**Work to be completed**:
Find every line below with the word "fillBytes" in it, and copy each one.

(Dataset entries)
-- ==== Sys2Proof/Machine/Operands.lean ====
section
/-! DEFINITION. Operand forms and the conversions between numbers and bit sequences: `BitsOf`,
`ValOf`, `ByteOf`, `BitsOfByte` (00_scope.md rule R16), the legality of a code operand and of a symbol
operand (30_encoding.md rules R76, R77), and the packed payload of a sequence of codes (rule R81). -/

namespace Sys2Proof.Machine

/-- `BitsOf(n, v)`: the n-bit sequence whose element i is bit `n-1-i` of v, the most significant bit
first (R16). -/
def bitsOf : Nat → Nat → Bits
  | 0, _ => []
  | n + 1, v => v.testBit n :: bitsOf n v

/-- `ValOf(s)`, the sum over i of `s[i] * 2^(|s|-1-i)` (R16). -/
def valOf : Bits → Nat
  | [] => 0
  | b :: s => b.toNat * 2 ^ s.length + valOf s

/-- `ByteOf(s)` for a sequence of 8 bits: element 0 is bit 7 of the byte (R16). -/
def byteOf (s : Bits) : Byte := BitVec.ofNat 8 (valOf s)

/-- `BitsOfByte(b) = BitsOf(8, b)` (R16): bit 7 of the byte enters the stream first (R57). -/
def bitsOfByte (b : Byte) : Bits := bitsOf 8 b.toNat

/-- `CodeOK(len, code)`: `1 <= len <= 32` and `code < 2^len` (R76). -/
def codeOK (len : CodeLen) (code : CodeWord) : Bool :=
  decide (1 ≤ len.toNat ∧ len.toNat ≤ Config.lMax ∧ code.toNat < 2 ^ len.toNat)

/-- `ScalarOK(sym)`: `sym <= 0x10FFFF` and not a surrogate `0xD800..0xDFFF` (R77). -/
def scalarOK (sym : Sym) : Bool :=
  decide (sym.toNat ≤ 0x10FFFF ∧ ¬ (0xD800 ≤ sym.toNat ∧ sym.toNat ≤ 0xDFFF))

/-- The bit sequence a code operand denotes, `BitsOf(len, code)`: the first bit of the code is bit
`len-1` of the field, the last is bit 0 (R76). -/
def codeBits (len : CodeLen) (code : CodeWord) : Bits := bitsOf len.toNat code.toNat

/-- Every byte that fills, taken off the front of an accumulator: the loop of `PackBits` (R112), at
most `fuel` times. Answers the bytes in order and the bits that remain. -/
def fillBytes : Nat → Bits → List Byte × Bits
  | 0, acc => ([], acc)
  | fuel + 1, acc =>
    if acc.length < 8 then ([], acc)
    else
      let more := fillBytes fuel (acc.drop 8)
      (byteOf (acc.take 8) :: more.1, more.2)

/-- A stream of bits padded with zeros on the right to whole bytes, `S'` of R81 (R59). -/
def padToByte (s : Bits) : Bits := s ++ zeros ((8 - s.length % 8) % 8)

/-- The packed payload of a sequence of codes (R81): byte j holds bits `8j .. 8j+7` of the padded
concatenation, most significant first. -/
def payloadOf (codes : List Bits) : List Byte :=
  let padded := padToByte codes.flatten
  (List.range (padded.length / 8)).map fun j => byteOf ((padded.drop (8 * j)).take 8)

end Sys2Proof.Machine
end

**Written answer**:
def fillBytes : Nat → Bits → List Byte × Bits
      let more := fillBytes fuel (acc.drop 8)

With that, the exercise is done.